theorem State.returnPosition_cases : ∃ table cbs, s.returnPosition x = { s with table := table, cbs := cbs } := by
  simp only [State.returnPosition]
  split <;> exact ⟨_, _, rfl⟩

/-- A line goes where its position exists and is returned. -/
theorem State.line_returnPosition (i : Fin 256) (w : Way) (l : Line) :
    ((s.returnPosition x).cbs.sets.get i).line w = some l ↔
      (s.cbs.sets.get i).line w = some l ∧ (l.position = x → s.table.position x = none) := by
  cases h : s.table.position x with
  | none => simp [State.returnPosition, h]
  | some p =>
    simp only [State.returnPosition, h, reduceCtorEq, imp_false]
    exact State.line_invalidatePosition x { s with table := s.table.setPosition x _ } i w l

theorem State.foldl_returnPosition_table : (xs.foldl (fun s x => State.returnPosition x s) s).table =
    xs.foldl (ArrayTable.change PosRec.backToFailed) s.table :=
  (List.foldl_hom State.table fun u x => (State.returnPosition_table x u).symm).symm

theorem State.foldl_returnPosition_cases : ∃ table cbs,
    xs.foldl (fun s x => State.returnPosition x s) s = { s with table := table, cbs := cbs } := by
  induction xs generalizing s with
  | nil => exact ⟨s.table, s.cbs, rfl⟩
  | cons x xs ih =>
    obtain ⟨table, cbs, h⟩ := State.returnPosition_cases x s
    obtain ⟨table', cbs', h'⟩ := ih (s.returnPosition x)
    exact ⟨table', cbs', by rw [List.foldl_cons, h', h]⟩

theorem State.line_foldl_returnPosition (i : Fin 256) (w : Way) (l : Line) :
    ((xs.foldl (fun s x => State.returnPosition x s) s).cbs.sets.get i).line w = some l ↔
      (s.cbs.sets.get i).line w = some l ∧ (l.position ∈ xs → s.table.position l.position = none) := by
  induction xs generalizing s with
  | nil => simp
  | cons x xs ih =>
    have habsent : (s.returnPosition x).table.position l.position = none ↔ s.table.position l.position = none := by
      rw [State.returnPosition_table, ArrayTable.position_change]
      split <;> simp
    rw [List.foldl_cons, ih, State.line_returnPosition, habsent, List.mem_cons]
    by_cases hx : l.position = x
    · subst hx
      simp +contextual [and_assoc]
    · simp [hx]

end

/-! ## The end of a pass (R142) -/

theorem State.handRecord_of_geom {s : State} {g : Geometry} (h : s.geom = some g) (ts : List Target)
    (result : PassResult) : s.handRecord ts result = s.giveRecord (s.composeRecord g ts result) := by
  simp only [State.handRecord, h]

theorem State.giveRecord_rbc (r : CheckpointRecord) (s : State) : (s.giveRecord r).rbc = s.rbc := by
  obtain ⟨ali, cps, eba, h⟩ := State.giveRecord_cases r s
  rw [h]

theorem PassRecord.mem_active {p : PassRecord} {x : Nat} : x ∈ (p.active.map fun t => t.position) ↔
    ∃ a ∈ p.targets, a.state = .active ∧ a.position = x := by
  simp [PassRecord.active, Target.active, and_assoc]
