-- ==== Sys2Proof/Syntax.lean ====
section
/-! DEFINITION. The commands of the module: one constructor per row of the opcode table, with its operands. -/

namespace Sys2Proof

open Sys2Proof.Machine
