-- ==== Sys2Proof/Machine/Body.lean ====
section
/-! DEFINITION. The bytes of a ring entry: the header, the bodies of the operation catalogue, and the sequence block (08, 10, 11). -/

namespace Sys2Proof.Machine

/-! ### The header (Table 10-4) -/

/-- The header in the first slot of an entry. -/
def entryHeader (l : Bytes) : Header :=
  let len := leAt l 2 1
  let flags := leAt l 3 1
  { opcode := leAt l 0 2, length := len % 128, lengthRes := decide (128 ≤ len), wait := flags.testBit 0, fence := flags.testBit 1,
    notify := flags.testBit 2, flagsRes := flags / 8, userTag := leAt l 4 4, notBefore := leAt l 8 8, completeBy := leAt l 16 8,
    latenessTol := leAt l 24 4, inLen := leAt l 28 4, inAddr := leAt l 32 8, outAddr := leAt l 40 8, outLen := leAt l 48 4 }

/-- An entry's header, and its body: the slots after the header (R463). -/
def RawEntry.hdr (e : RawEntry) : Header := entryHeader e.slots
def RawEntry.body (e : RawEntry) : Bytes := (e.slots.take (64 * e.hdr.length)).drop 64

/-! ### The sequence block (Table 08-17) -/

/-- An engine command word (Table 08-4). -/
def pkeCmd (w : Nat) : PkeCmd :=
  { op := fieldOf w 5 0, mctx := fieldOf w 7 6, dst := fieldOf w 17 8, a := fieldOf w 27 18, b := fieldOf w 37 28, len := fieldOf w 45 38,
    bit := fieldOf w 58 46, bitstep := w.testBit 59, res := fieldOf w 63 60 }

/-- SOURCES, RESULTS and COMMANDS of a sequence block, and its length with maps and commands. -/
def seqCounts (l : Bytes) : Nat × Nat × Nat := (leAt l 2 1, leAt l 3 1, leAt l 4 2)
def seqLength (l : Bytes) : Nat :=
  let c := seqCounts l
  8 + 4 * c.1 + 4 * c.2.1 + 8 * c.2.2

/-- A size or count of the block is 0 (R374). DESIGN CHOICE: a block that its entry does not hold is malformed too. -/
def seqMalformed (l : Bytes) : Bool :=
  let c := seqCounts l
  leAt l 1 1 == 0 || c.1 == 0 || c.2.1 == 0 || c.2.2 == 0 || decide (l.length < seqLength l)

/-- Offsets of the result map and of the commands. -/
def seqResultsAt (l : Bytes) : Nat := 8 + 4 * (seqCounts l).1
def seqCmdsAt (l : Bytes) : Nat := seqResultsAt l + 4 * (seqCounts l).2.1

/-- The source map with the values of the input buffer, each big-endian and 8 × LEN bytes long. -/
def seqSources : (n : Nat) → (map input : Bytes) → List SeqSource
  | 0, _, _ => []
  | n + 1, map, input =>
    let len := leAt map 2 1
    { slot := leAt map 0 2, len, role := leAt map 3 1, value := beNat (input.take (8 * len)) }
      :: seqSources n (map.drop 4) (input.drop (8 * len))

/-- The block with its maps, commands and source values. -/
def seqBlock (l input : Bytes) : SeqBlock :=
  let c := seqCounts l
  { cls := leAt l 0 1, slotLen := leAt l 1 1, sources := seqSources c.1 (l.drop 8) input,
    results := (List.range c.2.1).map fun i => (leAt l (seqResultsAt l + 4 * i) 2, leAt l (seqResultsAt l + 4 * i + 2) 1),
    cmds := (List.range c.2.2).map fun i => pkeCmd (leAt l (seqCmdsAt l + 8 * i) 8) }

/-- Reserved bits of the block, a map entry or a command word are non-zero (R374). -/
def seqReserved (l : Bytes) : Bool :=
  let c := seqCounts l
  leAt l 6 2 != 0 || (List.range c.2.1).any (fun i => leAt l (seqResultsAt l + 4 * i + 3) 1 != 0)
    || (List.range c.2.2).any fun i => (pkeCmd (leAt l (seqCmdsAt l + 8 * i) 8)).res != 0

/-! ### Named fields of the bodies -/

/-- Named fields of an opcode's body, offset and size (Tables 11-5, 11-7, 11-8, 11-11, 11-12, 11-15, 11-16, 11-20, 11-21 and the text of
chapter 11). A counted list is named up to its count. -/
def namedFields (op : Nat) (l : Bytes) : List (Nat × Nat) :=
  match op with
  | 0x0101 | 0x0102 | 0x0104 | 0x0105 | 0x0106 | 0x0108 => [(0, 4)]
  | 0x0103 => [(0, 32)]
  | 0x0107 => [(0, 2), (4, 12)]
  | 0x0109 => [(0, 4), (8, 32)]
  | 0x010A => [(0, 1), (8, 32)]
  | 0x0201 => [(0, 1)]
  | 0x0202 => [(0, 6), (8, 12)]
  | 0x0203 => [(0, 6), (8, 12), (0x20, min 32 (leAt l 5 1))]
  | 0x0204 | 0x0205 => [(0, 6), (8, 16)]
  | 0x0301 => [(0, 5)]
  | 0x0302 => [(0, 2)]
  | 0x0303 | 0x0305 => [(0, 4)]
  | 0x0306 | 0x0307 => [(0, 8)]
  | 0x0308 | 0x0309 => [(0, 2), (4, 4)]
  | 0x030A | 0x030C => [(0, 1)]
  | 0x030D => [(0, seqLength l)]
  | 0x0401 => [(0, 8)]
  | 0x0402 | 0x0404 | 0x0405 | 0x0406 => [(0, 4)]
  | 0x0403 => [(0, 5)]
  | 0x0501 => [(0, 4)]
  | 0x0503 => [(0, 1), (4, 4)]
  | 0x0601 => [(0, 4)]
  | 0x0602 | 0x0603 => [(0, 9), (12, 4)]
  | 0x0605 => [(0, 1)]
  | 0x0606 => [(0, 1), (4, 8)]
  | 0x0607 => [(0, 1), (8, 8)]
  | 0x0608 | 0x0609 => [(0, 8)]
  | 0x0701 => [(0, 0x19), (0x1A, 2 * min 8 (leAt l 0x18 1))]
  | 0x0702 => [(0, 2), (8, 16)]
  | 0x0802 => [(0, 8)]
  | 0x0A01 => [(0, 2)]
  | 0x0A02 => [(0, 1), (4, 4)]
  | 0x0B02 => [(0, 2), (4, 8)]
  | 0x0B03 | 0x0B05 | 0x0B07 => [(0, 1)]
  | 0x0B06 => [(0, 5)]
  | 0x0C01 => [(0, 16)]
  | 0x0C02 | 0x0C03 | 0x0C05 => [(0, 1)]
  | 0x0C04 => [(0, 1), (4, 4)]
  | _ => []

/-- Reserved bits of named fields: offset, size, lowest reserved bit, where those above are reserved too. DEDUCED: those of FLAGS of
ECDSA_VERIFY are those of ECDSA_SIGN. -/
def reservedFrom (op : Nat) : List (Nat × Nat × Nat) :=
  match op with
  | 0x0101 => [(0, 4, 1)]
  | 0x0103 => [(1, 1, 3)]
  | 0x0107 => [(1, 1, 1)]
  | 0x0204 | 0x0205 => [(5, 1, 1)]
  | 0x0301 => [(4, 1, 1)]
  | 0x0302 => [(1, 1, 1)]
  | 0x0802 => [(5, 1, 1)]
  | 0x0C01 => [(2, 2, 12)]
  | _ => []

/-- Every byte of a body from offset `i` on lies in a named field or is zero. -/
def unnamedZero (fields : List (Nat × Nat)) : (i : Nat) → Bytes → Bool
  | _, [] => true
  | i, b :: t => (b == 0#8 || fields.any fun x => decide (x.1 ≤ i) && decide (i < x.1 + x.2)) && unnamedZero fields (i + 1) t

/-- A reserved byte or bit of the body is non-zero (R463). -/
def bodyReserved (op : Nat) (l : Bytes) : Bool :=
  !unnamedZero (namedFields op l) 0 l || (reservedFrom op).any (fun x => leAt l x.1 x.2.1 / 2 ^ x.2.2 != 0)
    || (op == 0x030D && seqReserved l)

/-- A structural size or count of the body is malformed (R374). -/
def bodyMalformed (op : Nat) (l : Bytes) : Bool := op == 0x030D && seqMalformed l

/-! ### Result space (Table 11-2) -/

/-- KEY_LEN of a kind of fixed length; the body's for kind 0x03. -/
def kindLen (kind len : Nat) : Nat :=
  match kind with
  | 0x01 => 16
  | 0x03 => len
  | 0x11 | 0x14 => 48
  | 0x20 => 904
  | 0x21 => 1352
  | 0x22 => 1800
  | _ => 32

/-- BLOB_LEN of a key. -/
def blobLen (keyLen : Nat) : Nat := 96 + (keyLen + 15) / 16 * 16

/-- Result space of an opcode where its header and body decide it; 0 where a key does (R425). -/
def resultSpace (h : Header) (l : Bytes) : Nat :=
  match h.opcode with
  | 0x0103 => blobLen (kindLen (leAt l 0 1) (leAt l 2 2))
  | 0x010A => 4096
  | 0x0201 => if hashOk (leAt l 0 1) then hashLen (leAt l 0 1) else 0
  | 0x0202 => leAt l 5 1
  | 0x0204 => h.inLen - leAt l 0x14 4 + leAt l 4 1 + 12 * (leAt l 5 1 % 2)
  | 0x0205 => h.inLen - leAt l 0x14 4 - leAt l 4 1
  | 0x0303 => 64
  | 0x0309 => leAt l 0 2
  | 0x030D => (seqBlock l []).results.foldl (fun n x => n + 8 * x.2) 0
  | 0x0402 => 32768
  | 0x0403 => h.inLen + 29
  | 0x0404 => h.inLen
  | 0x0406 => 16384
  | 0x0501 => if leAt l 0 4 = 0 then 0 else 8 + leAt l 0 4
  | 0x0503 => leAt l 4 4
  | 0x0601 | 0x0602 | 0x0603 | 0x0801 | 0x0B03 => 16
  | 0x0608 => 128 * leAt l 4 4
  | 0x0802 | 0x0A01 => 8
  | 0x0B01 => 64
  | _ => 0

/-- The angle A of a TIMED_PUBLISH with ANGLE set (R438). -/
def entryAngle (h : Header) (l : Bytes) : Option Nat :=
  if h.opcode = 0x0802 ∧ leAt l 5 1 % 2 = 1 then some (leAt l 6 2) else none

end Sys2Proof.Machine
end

▸ **Instructions for the task**:
Taking the entries above, write out exactly the lines starting with the line containing "theorem State.giveRecord_rbc (r" and going on through the line containing "open Sys2Proof.Machine", both included, and nothing else.

▸ **Solution**:
theorem State.giveRecord_rbc (r : CheckpointRecord) (s : State) : (s.giveRecord r).rbc = s.rbc := by
  obtain ⟨ali, cps, eba, h⟩ := State.giveRecord_cases r s
  rw [h]

theorem PassRecord.mem_active {p : PassRecord} {x : Nat} : x ∈ (p.active.map fun t => t.position) ↔
    ∃ a ∈ p.targets, a.state = .active ∧ a.position = x := by
  simp [PassRecord.active, Target.active, and_assoc]
-- ==== Sys2Proof/Syntax.lean ====
section
/-! DEFINITION. The commands of the module: one constructor per row of the opcode table, with its operands. -/

namespace Sys2Proof

open Sys2Proof.Machine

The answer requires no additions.